Today, is going to be a short one and we are wrapping up the coverage of CURRENT_WATERMARK() and SOURCE_WATERMARK().

Let's see if we can use CURRENT_WATERMARK() to observe the behavior or SOURCE_WATERMARK(). As we've seen yesterday, we better use a table with a single partition for this, because otherwise everything will be blurred by watermark skew between the partitions.

CREATE TABLE clicks_1_partition_source_watermark (
  click_id STRING, 
  user_id INT, 
  url STRING,
  user_agent STRING,
  view_time INT, 
  PRIMARY KEY (click_id) NOT ENFORCED
) DISTRIBUTED BY HASH(click_id) INTO 1 BUCKETS
WITH (
    'changelog.mode' = 'append'
)
AS SELECT click_id, user_id, url, user_agent, view_time FROM `examples`.`marketplace`.clicks; 

Alternatively, you can also re-use the same table as yesterday. Simply, use

ALTER TABLE `clicks_1_partition` MODIFY WATERMARK FOR `$rowtime` AS SOURCE_WATERMARK();

to change the watermark back to SOURCE_WATERMARK(). Now we can run the same query as yesterday but we limit the output to 5000 rows, which is the amount of records the SOURCE_WATERMARK() algorithm takes into consideration.

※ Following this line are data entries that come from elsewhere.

-- ==== Sys2Proof/Tests/Slice0.lean ====
section
/-! SUPPORT. The model's own tests. Expected values come from the spec: the tables T1 to T8 and the
programs of 95_test_vectors.md, the encodings of 30_encoding.md, the reset values of R42. The last
part holds, for every statement with hypotheses, a state and operands that meet them. -/

namespace Sys2Proof.Machine

/-! ### Helpers -/

/-- The outcome is a next state with the property. -/
def goesTo (o : Host.Outcome State Fault Refusal) (p : State → Bool) : Bool :=
  match o with
  | .next t => p t
  | .fault _ => false
  | .refused _ => false

/-- The key of the document's example (R167), the text VELES in TIN, and the vector (21, 4, 11). -/
def worked : State :=
  { State.reset with
    k := ⟨6, 24, 1, 13, 16, 10, 20, 17, 15⟩
    v := ⟨21, 4, 11⟩
    mem := [(0, 0x56), (1, 0x45), (2, 0x4C), (3, 0x45), (4, 0x53)]
    tlen := 5 }

/-- `worked` with another key. -/
def withKey (k : Mat3 (BitVec 8)) : State := { worked with k := k }

/-- Rows 0 and 1 equal (R168). -/
def twoRows : State := withKey ⟨1, 2, 3, 1, 2, 3, 4, 5, 6⟩

/-- `worked` with another text. -/
def withText (t : List (Nat × Byte)) (n : Half) : State := { worked with mem := t, tlen := n }

/-- Reset with A and B. -/
def withAB (a b : Int) : State :=
  { State.reset with a := BitVec.ofInt 16 a, b := BitVec.ofInt 16 b }

/-- What ENC leaves from `worked`. -/
def encrypted : State := (worked.validated.iterateBlocks worked.keyMatrix).finish

/-- The residues of a u5 matrix bank as numbers. -/
def bankOf (m : Mat3 (BitVec 5)) : Mat3 Nat := matMap BitVec.toNat m

/-! ### Well-formedness: the one check -/

theorem test_wellFormed_refuses_bank_2 : (Instr.mvm 2).wellFormed = false := by decide
theorem test_wellFormed_refuses_bank_255 : (Instr.mvm 255).wellFormed = false := by decide
theorem test_wellFormed_accepts_banks :
    (Instr.mvm 0).wellFormed = true ∧ (Instr.mvm 1).wellFormed = true := by decide
theorem test_wellFormed_accepts_any_register_number :
    (Instr.wr 0xFF 0xFFFF).wellFormed = true ∧ (Instr.rd 0xFF).wellFormed = true ∧
      (Instr.wrb 0xFFFF 0xFF).wellFormed = true ∧ (Instr.rdb 0xFFFF).wellFormed = true := by decide

/-! ### Decoding, from words written out from R90, R91, R94 -/

theorem test_decode_nop : decode 0x01000000#32 = .ok .nop := by decide
theorem test_decode_rst : decode 0x02000000#32 = .ok .rst := by decide
/-- 0001 0000, rn 0001 0100 = K[4], imm16 of −3 (R90, R98). -/
theorem test_decode_wr : decode 0x1014FFFD#32 = .ok (.wr 0x14 0xFFFD) := by decide
theorem test_decode_rd : decode 0x11060000#32 = .ok (.rd 0x06) := by decide
/-- The byte stands in 23:16 and the address in 15:0 (R91). -/
theorem test_decode_wrb : decode 0x124C0002#32 = .ok (.wrb 0x0002 0x4C) := by decide
theorem test_decode_rdb : decode 0x13008000#32 = .ok (.rdb 0x8000) := by decide
theorem test_decode_mod : decode 0x20000000#32 = .ok .mod := by decide
theorem test_decode_xgcd : decode 0x21000000#32 = .ok .xgcd := by decide
theorem test_decode_modinv : decode 0x22000000#32 = .ok .modinv := by decide
theorem test_decode_det : decode 0x30000000#32 = .ok .det := by decide
theorem test_decode_val : decode 0x31000000#32 = .ok .val := by decide
theorem test_decode_adj : decode 0x32000000#32 = .ok .adj := by decide
theorem test_decode_minv : decode 0x33000000#32 = .ok .minv := by decide
theorem test_decode_mvm_k : decode 0x34000000#32 = .ok (.mvm 0) := by decide
theorem test_decode_mvm_ki : decode 0x34010000#32 = .ok (.mvm 1) := by decide
theorem test_decode_enc : decode 0x40000000#32 = .ok .enc := by decide
theorem test_decode_dec : decode 0x41000000#32 = .ok .dec := by decide
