/-- 10_state.md R25: what the model's reset state holds, with the parameters at their defaults. `XMEM` is unspecified
there, so nothing is said of its bytes. -/
def Obligations.ResetStateHoldsTheResetValues : Prop :=
  (∀ r : Reg, State.reset.reg r = 0#32) ∧
  State.reset.sync0 = 0x40FD452C#32 ∧ State.reset.sync1 = 0xF86EDCDB#32 ∧
  (∀ (g : Fin 8) (n : Nibble), sboxEntry State.reset.sbox g n = Config.sboxReset g n.toFin) ∧
  (∀ r : Nat, r < 32 → roundKey State.reset.engine.k r = 0#32) ∧
  State.reset.engine.a = 0#32 ∧ State.reset.engine.b = 0#32 ∧
  State.reset.engine.ga = 0#32 ∧ State.reset.engine.gb = 0#32 ∧
  State.reset.slots.length = 4 ∧
  (∀ sl ∈ State.reset.slots, sl.valid = false ∧ sl.len = 0 ∧ sl.bytes = List.replicate 64 0#8) ∧
  State.reset.vaults.length = 2 ∧
  (∀ x ∈ State.reset.vaults, x.valid = false ∧ x.guard = false ∧
    ∀ j : Fin 32, x.data[j.val] = 0#8 ∧ x.mask[j.val] = 0#8) ∧
  State.reset.lastErr = .success

/-- 70_reset_and_hazards.md R121, 10_state.md R25: the reset input gives every piece of state its reset value for the
instance's own parameters; `XMEM` is not erased: each byte has a free value, which depends on what it held before and
may be that (log entry 4). That the parameters, the port and the random source stay is the model's (log entry 3). -/
def Obligations.ResetInputGivesTheResetValues : Prop :=
  ∀ (s : State) (rest : List HostInput), s.port = .reset :: rest →
    ∃ t, step s = .next t ∧
      (∀ r : Reg, t.reg r = 0#32) ∧
      t.sync0 = 0x40FD452C#32 ∧ t.sync1 = 0xF86EDCDB#32 ∧
      (∀ (g : Fin 8) (n : Nibble), sboxEntry t.sbox g n = Config.sboxReset g n.toFin) ∧
      t.engine = Engine.zero ∧
      t.slots.length = s.params.nsb ∧
      (∀ sl ∈ t.slots, sl.valid = false ∧ sl.len = 0 ∧
        sl.bytes = List.replicate s.params.sbCap 0#8) ∧
      t.vaults.length = s.params.nvault ∧
      (∀ x ∈ t.vaults, x.valid = false ∧ x.guard = false ∧ x.data = Key.zero ∧ x.mask = Key.zero) ∧
      t.lastErr = .success ∧ t.response = none ∧
      (∀ a : Nat, t.xmemByte a = Config.xmemReset (s.resets + 1) a (s.xmemByte a)) ∧
      t.params = s.params ∧ t.port = rest ∧ SameRng s t

/-- The reset state meets the invariant that every step keeps (log entry 9 for what the invariant is for). -/
def Obligations.ResetStateMeetsTheInvariant : Prop := State.reset.Inv

/-- The invariant between commands (10_state.md sections 4, 6, 7: the schedule and the working registers are zero,
every slot and every absent vault is in its form; memory in its form, log entry 4) is kept by every step, from every
state that meets it. -/
def Obligations.EveryStepKeepsTheInvariant : Prop :=
  ∀ s t : State, s.Inv → step s = .next t → t.Inv

/-- 60_exceptions.md R114, 20_memory.md R38: nothing is halted; from every state, also one no run reaches, every step
ends in a next state. -/
def Obligations.EveryStepEndsInANextState : Prop := ∀ s : State, ∃ t, step s = .next t

/-- 00_scope.md R4: the parameters are fixed for the life of the instance (log entry 7); each step takes exactly the
first input of the port. -/
def Obligations.StepKeepsParametersAndTakesOneInput : Prop :=
  ∀ s t : State, step s = .next t → t.params = s.params ∧ t.port = s.port.tail

/-! ## Errors and responses -/

/-- 60_exceptions.md R112: a command that leaves an error has had no effect but the response with value 0 and
`LASTERR`. -/
def Obligations.FailedCommandChangesNothing : Prop :=
  ∀ (i : Instr) (s t : State),
    exec i s = .next t → t.lastErr ≠ .success →
      t = { s with lastErr := t.lastErr, response := some { err := t.lastErr, val := 0#32 } }
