-- ==== Sys2Proof/Laws/Ops.lean ====
section
/-! SUPPORT. What the shared operations do, each said once: ending a command, the random source, slots, vaults, the
key source, the status bits. -/

namespace Sys2Proof.Machine

/-! ## Ending a command -/

theorem respond_eq_next {v : Word} {s t : State} :
    respond v s = .next t ↔ t = s.complete .success v := by
  simp only [respond, Host.Outcome.next.injEq, eq_comm]

theorem raise_eq_next {e : ErrCode} {s t : State} : raise e s = .next t ↔ t = s.complete e 0#32 := by
  simp only [raise, Host.Outcome.next.injEq, eq_comm]

theorem State.complete_answers (s : State) (e : ErrCode) (v : Word) : Answers (s.complete e v) e v :=
  ⟨rfl, rfl⟩

/-! ## The random source -/

@[simp] theorem State.rngBytes_length (s : State) (n : Nat) : (s.rngBytes n).length = n := by
  simp [State.rngBytes]

@[simp] theorem State.rngBytes_getElem (s : State) (n i : Nat) (h : i < (s.rngBytes n).length) :
    (s.rngBytes n)[i] = s.rngByte i := by simp [State.rngBytes]

@[simp] theorem State.rngPad_getElem (s : State) (i : Nat) (h : i < 32) :
    s.rngPad[i] = s.rngByte i := by simp [State.rngPad]

/-- The source's answers depend on what it has ready and on the count of bytes drawn alone. -/
theorem State.rngByte_congr {s t : State} (h1 : t.rngIn = s.rngIn) (h2 : t.draws = s.draws) (i : Nat) :
    t.rngByte i = s.rngByte i := by simp only [State.rngByte, h1, h2]

/-! ## Slots -/

@[simp] theorem Slot.content_length (sl : Slot) : sl.content.length = sl.len := by simp [Slot.content]

@[simp] theorem Slot.content_getElem (sl : Slot) (i : Nat) (h : i < sl.content.length) :
    sl.content[i] = sl.byte i := by simp [Slot.content]

/-- A live slot holds the given bytes and zeros beyond them. -/
theorem Slot.byte_live (cap : Nat) (vs : List Byte) (i : Nat) :
    (Slot.live cap vs).byte i = if h : i < vs.length then vs[i] else 0#8 := by
  simp only [Slot.byte, Slot.live, List.getD_eq_getElem?_getD, List.getElem?_append]
  split
  · next h => simp [h]
  · simp only [List.getElem?_replicate]; split <;> rfl

theorem Slot.live_bytes_length {cap : Nat} {vs : List Byte} (h : vs.length ≤ cap) :
    (Slot.live cap vs).bytes.length = cap := by
  simp only [Slot.live, List.length_append, List.length_replicate]; omega

/-- A refilled slot holds the new bytes and, beyond them, what it held. -/
theorem Slot.byte_refill (sl : Slot) (vs : List Byte) (i : Nat) :
    (sl.refill vs).byte i = if h : i < vs.length then vs[i] else sl.byte i := by
  simp only [Slot.byte, Slot.refill, List.getD_eq_getElem?_getD, List.getElem?_append,
    List.getElem?_drop]
  split
  · next h => simp [h]
  · next h => rw [show vs.length + (i - vs.length) = i by omega]

@[simp] theorem Slot.live_valid (cap : Nat) (vs : List Byte) : (Slot.live cap vs).valid = true := rfl
@[simp] theorem Slot.live_len (cap : Nat) (vs : List Byte) : (Slot.live cap vs).len = vs.length := rfl
@[simp] theorem Slot.free_valid (cap : Nat) (fill : Byte) : (Slot.free cap fill).valid = false := rfl
@[simp] theorem Slot.free_len (cap : Nat) (fill : Byte) : (Slot.free cap fill).len = 0 := rfl
@[simp] theorem Slot.refill_valid (sl : Slot) (vs : List Byte) : (sl.refill vs).valid = sl.valid := rfl
@[simp] theorem Slot.refill_len (sl : Slot) (vs : List Byte) : (sl.refill vs).len = sl.len := rfl

@[simp] theorem Slot.key_getElem (sl : Slot) (i : Nat) (h : i < 32) : sl.key[i] = sl.byte i := by
  simp [Slot.key]

@[simp] theorem Slot.paddedKey_getElem (sl : Slot) (i : Nat) (h : i < 32) :
    sl.paddedKey[i] = if i < sl.len then sl.byte i else 0#8 := by simp [Slot.paddedKey]

/-! ## Vaults -/

@[simp] theorem keyXor_getElem (x y : Key) (i : Nat) (h : i < 32) :
    (keyXor x y)[i] = x[i] ^^^ y[i] := by simp [keyXor]

/-- The combiner undoes itself (44_vault_guard.md R94). -/
@[simp] theorem keyXor_keyXor (x y : Key) : keyXor (keyXor x y) y = x := by
  apply Vector.ext
  intro i hi
  simp

@[simp] theorem Vault.lock_valid (x : Vault) (pad : Key) : (x.lock pad).valid = x.valid := by simp only [Vault.lock]
@[simp] theorem Vault.lock_guard (x : Vault) (pad : Key) : (x.lock pad).guard = x.guard := by simp only [Vault.lock]
@[simp] theorem Vault.lock_data (x : Vault) (pad : Key) : (x.lock pad).data = keyXor x.data pad := by
  simp only [Vault.lock]
@[simp] theorem Vault.lock_mask (x : Vault) (pad : Key) : (x.lock pad).mask = pad := by simp only [Vault.lock]
@[simp] theorem Vault.unlock_valid (x : Vault) : x.unlock.valid = x.valid := by simp only [Vault.unlock]
@[simp] theorem Vault.unlock_guard (x : Vault) : x.unlock.guard = x.guard := by simp only [Vault.unlock]
@[simp] theorem Vault.unlock_data (x : Vault) : x.unlock.data = keyXor x.data x.mask := by simp only [Vault.unlock]
@[simp] theorem Vault.unlock_mask (x : Vault) : x.unlock.mask = x.mask := by simp only [Vault.unlock]

@[simp] theorem Key.zero_getElem (i : Nat) (h : i < 32) : Key.zero[i] = 0#8 := by simp [Key.zero]

/-! ## Key source -/

/-- Every way the key source of `XFORM` can turn out. -/
theorem State.keyOf_cases (s : State) (ks : KeySrc) :
    (s.keyOf ks = .error .illegalCommand ∧
      ((∃ b, ks = .slot b ∧ s.slot? b = none) ∨ ∃ v, ks = .vault v ∧ s.vault? v = none)) ∨
    (s.keyOf ks = .error .stateError ∧
      ((∃ b sl, ks = .slot b ∧ s.slot? b = some sl ∧ sl.valid = false) ∨
        ∃ v x, ks = .vault v ∧ s.vault? v = some x ∧ (x.valid = false ∨ x.guard = false))) ∨
    (s.keyOf ks = .error .lengthError ∧
      ∃ b sl, ks = .slot b ∧ s.slot? b = some sl ∧ sl.valid = true ∧ sl.len ≠ 32) ∨
    (∃ b sl, s.keyOf ks = .ok sl.key ∧ ks = .slot b ∧ s.slot? b = some sl ∧ sl.valid = true ∧
      sl.len = 32) ∨
    (∃ v x, s.keyOf ks = .ok x.data ∧ ks = .vault v ∧ s.vault? v = some x ∧ x.valid = true ∧
      x.guard = true) := by
  cases ks with
  | slot b =>
    rcases h : s.slot? b with _ | sl
    · simp [State.keyOf, h]
    · by_cases h1 : sl.valid = false
      · simp [State.keyOf, h, h1]
      · by_cases h2 : sl.len = 32
        · simp [State.keyOf, h, h1, h2]
        · simp [State.keyOf, h, h1, h2]
  | vault v =>
    rcases h : s.vault? v with _ | x
    · simp [State.keyOf, h]
    · by_cases h1 : x.valid = false
      · simp [State.keyOf, h, h1]
      · by_cases h2 : x.guard = false
        · simp [State.keyOf, h, h2]
        · simp [State.keyOf, h, h1, h2]

/-! ## Status bits -/

/-- Flag `i` stands in bit `i`. -/
theorem flagBits_getLsbD (n : Nat) (f : Nat → Bool) (i : Nat) :
    (flagBits n f).getLsbD i = (decide (i < n) && f i) := by
  induction n with
  | zero => simp [flagBits]
  | succ n ih =>
    simp only [flagBits, BitVec.getLsbD_cons, ih]
    split
    · next h => subst h; simp
    · next h => rw [decide_eq_decide.mpr (show i < n ↔ i < n + 1 by omega)]

end Sys2Proof.Machine
end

SET 'sql.tables.scan.startup.mode' = 'latest-offset';

SELECT 
   $rowtime, 
   CURRENT_WATERMARK($rowtime) AS wm, 
   TIMESTAMPDIFF(SECOND, CURRENT_WATERMARK($rowtime), $rowtime) AS watermark_lag
FROM clicks_1_partition_source_watermark LIMIT 5000;

From the output you can see the following:

  • the watermark before the first row is NULL, which makes sense: there is no information to base this on.
  • You can then see the safety margin of the algorithm drop from 7 days to 30 seconds to 10 seconds to 1 seconds after 250, 500, 750 and 100 messages as described in Day 7.
  • You can see that the watermark lag is reduced up to the 0 seconds (pretty much the minimum of the algorithm), because the source data is perfectly in order and the algorithm recognizes that.

And that's already it for today. As always (so far), the examples in here are runnable out of the box on Confluent Cloud.